Please output exactly the part of the records below that opens with the line containing "(log entry 3). -/" and closes with the line containing "let mapPtr := BitVec.ofNat", both lines included, and nothing else.

Segment Start: DATA EXTRACT

-- ==== Sys2Proof/Machine/Dispatcher.lean ====
section
/-! DEFINITION. Machine/Dispatcher.lean: the events of the dispatcher, the register cache and the receive channels (R39 to R49,
R70 to R78, R173, R278, R326 to R332, R395). An event that is not enabled leaves the state as it is. -/

namespace Sys2Proof.Machine

/-- Run of an event with operands in range. -/
def runEvent (ok : Bool) (f : State → State) (s : State) : Host.Outcome State Fault Refusal := .next (if ok then f s else s)

/-! ## Submissions and counters (R39, R323, R395) -/

/-- The oldest submission that waits for a place of a core: a thread's SPAWN is tried again, a host's is
accepted with the acquire at SYSTEM that a SUBMIT makes (R324). -/
def submissionGo (s : State) (n : Nat) : State :=
  match s.submissions.find? (fun q => q.home = n), freePlace s n with
  | some q, some place =>
    (match q.by_ with
     | .thread c k _ _ => s.modSlot c k (fun x => { x with stalled := false })
     | .host h tag =>
       let s := { s with submissions := dropFirst (fun x => x.home = n) s.submissions }
       if (s.hostQueue h).state = .open_ then
         acceptTask (sendReply (acquire s n 7) h (replyBytes s 1 tag q.record 0 0 0 0)) q.record q.recordPa q.ctx n 0 (some h) true tag place []
       else sendReply (refuseRecord s q.recordPa q.ctx) h (replyBytes s 3 tag q.record 6 0 0 0))
  | _, _ => s

/-- A decrement waits while the join between its source and the counter is down (R24, R378). -/
def decrementHeld (s : State) (d : Decrement) : Bool :=
  match taskOfRecord s d.pa with
  | some id => decide (d.src < 1024) && coresApart s d.src (s.task id).home
  | none => false

/-- A decrement that travels arrives. -/
def decrementGo (s : State) (pa : Nat) (bereaved : Bool) : State :=
  match s.decrements.find? (fun d => d.pa = pa && d.bereaved = bereaved && !decrementHeld s d) with
  | some d => decrementTask { s with decrements := dropFirst (fun x => x = d) s.decrements } pa bereaved
  | none => s

/-! ## The deal (R41, R326, R327, R332) -/

/-- Members on other devices that come before this device's, and all of them; free where the domain has other devices
(log entry 3). -/
def domainExtra (s : State) (ctx : BitVec 16) (level : Nat) : Nat × Nat :=
  let ds := domainOf s ctx.toNat
  if level ≠ 6 ∨ ds.all (· = s.devId) then (0, 0)
  else
    let before := if (ds.takeWhile (· ≠ s.devId)).isEmpty then 0 else Config.freeNat s.tick
    (before, before + Config.freeNat (s.tick + 1))

/-- Every member's run list has room for all of the group. -/
def roomFor (s : State) (ms : List Member) : Bool :=
  ms.all (fun m => decide ((s.core m.core).runList.length + (ms.filter (fun x => x.core = m.core)).length ≤ 256)
    && (s.tower (towerOf m.core)).overflow.all (fun x => x.1 ≠ m.core))

/-- One group entered: images of its context at `base`, thread records and run-list entries, in one step. -/
def enterGroup (s : State) (d : Deal) (ms : List Member) (size base : Nat) (hs : List (BitVec 32)) : State :=
  let t := s.task d.task
  let (off, extra) := domainExtra s t.ctx (recLevel t.snap)
  let s := if recLevel t.snap = 6 then { s with tick := s.tick + 2 } else s
  let entry := BitVec.ofNat 64 (wideGet t.snap 0 64)
  let mapPtr := BitVec.ofNat 64 (wideGet t.snap 64 64)
  let one (s : State) (x : Member × BitVec 32) : State :=
    let m := x.1
    let lead := ((ms.zip hs).find? (fun y => y.1.copy = some 0 && y.1.idx = m.idx)).map (·.2)
    let th : Thread :=
      { handle := x.2, ctx := t.ctx, prio := d.prio, aged := d.aged, task := some d.task, group := d.group, member := m.idx + off,
        lastCore := m.core, defHeir := recHeir t.snap, copy := m.copy, size := size + extra,
        seedH := if m.copy = some 1 then lead.getD x.2 else x.2 }
    let img := base + x.2.toNat * 0x400
    let s := newThread s m.core base x.2 entry mapPtr t.record t.parent th
    enterRun s m.core { what := .thread img, prio := d.prio, aged := d.aged, since := (s.core m.core).cycle,
                        cls := if towerOf t.home = towerOf m.core then 2 else 3 }
  let s := (ms.zip hs).foldl one s
  s.modTask d.task (fun t => { t with live := t.live + ms.length, cores := t.cores ++ (ms.map (·.core)).filter (fun n => !t.cores.contains n) })

/-- The token scope of a task towards one predecessor (R277); SYSTEM for a task that a host submitted (R324). -/
def predToken (s : State) (id : Nat) (p : Pred) : Nat :=
  if (s.task id).byHost then 7 else if p.far || placedFar s id then 6 else scopeOf (p.placed ++ placement s id)

/-- The token scope of a task's start: the widest towards its predecessors (R277, R278, R324). -/
def tokenScope (s : State) (id : Nat) : Nat :=
  let t := s.task id
  if t.byHost then 7
  else t.owes.foldl (fun m p => max m (predToken s id p)) (if placedFar s id then 6 else scopeOf (placement s id))

/-- A predecessor whose completion release towards the task is deferred: its token scope is wider than its placement. -/
def deferredTo (s : State) (id : Nat) (p : Pred) : Bool :=
  !p.ran.isEmpty && decide ((if p.far then 6 else scopeOf p.placed) < predToken s id p)

/-- The last group has been entered: the placement is fixed, and the deferred releases are asked for. -/
def dealt (s : State) (id : Nat) : State :=
  let t := s.task id
  let s := s.modTask id (fun t => { t with started := !t.owes.any (deferredTo s id) })
  if t.live = 0 then endTask s id (if t.anyKilled then .killed else .done) (if t.anyKilled then 4 else 2) else s

/-- Groups entered in ascending order while there is room and the join to their cores is up (R24, R326); what is left of the
deal. -/
def dealGo (s : State) (d : Deal) : (fuel : Nat) → State × Option Deal
  | 0 => (s, some d)
  | f + 1 =>
    let t := s.task d.task
    if t.count ≤ d.group then (dealt s d.task, none)
    else
      let (ms, size) := groupMembersOf s d.task d.group
      let from_ := coreOfCtx s t.home t.ctx
      if !roomFor s ms ∨ ms.any (fun m => coresApart s t.home m.core) then (s, some d)
      else match (match from_ with | some c => takeImages s c ms.length | none => none) with
        | some (s, hs) =>
          let base := (s.core (from_.getD t.home)).imgBase.toNat
          dealGo (enterGroup s d ms size base hs) { d with group := d.group + 1, told := false } f
        | none =>
          if d.told then (s, some d)
          else (inboxSend s t.home (inboxHead 0x26 0 0 0) (BitVec.ofNat 64 t.ctx.toNat) t.record, some { d with told := true })

/-- A deal that waits. The task's placement is known, so its threads that have been entered may run unless a release towards them
is deferred (R277, R278). -/
def holdDeal (s : State) (w : Nat) (d : Deal) : State :=
  let s := s.modTower w (fun t => { t with deals := t.deals ++ [d] })
  s.modTask d.task (fun t => { t with started := t.started || !t.owes.any (deferredTo s d.task) })

def isTask (e : RunEntry) : Bool := match e.what with | .task _ => true | .thread _ => false

/-- DEAL_TASK: the first task entry of a run list is handed on, at most one in 16 cycles (R44). -/
def dealTask (s : State) (n : Nat) : State :=
  if (s.core n).cycle < (s.core n).dealAt then s
  else match runHead ((s.core n).runList.filter isTask) with
  | some e => (match e.what with
    | .thread _ => s
    | .task id =>
      let t := s.task id
      if t.state ≠ .ready then removeRun s n e.what
      else
      let s := (removeRun s n e.what).modCore n (fun c => { c with dealAt := c.cycle + 16, dealWait := 0 })
      let s := writeStatus (s.modTask id (fun t => { t with state := .dealt, prio := e.prio, aged := e.aged, started := false })) id
      let s := if recCkpt t.snap then openInterval s t.ctx else s
      match dealGo s { task := id, group := 0, prio := e.prio, aged := e.aged } (t.count + 1) with
      | (s, none) => s
      | (s, some d) => holdDeal s (towerOf n) d)
  | none => s

/-- The towers' held deals, tower 0's first. -/
def heldDeals (s : State) : List (Nat × Deal) := (List.range 2).flatMap (fun w => (s.tower w).deals.map (fun d => (w, d)))

def dealResume (s : State) (i : Nat) : State :=
  match (heldDeals s)[i]? with
  | none => s
  | some (w, d) =>
    match dealGo (s.modTower w (fun t => { t with deals := t.deals.filter (fun x => x.task ≠ d.task) })) d ((s.task d.task).count + 1) with
    | (s, none) => s
    | (s, some d) => holdDeal s w d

Segment End: DATA EXTRACT

WRITTEN ANSWER -
(log entry 3). -/
def domainExtra (s : State) (ctx : BitVec 16) (level : Nat) : Nat × Nat :=
  let ds := domainOf s ctx.toNat
  if level ≠ 6 ∨ ds.all (· = s.devId) then (0, 0)
  else
    let before := if (ds.takeWhile (· ≠ s.devId)).isEmpty then 0 else Config.freeNat s.tick
    (before, before + Config.freeNat (s.tick + 1))

/-- Every member's run list has room for all of the group. -/
def roomFor (s : State) (ms : List Member) : Bool :=
  ms.all (fun m => decide ((s.core m.core).runList.length + (ms.filter (fun x => x.core = m.core)).length ≤ 256)
    && (s.tower (towerOf m.core)).overflow.all (fun x => x.1 ≠ m.core))

/-- One group entered: images of its context at `base`, thread records and run-list entries, in one step. -/
def enterGroup (s : State) (d : Deal) (ms : List Member) (size base : Nat) (hs : List (BitVec 32)) : State :=
  let t := s.task d.task
  let (off, extra) := domainExtra s t.ctx (recLevel t.snap)
  let s := if recLevel t.snap = 6 then { s with tick := s.tick + 2 } else s
  let entry := BitVec.ofNat 64 (wideGet t.snap 0 64)
  let mapPtr := BitVec.ofNat 64 (wideGet t.snap 64 64)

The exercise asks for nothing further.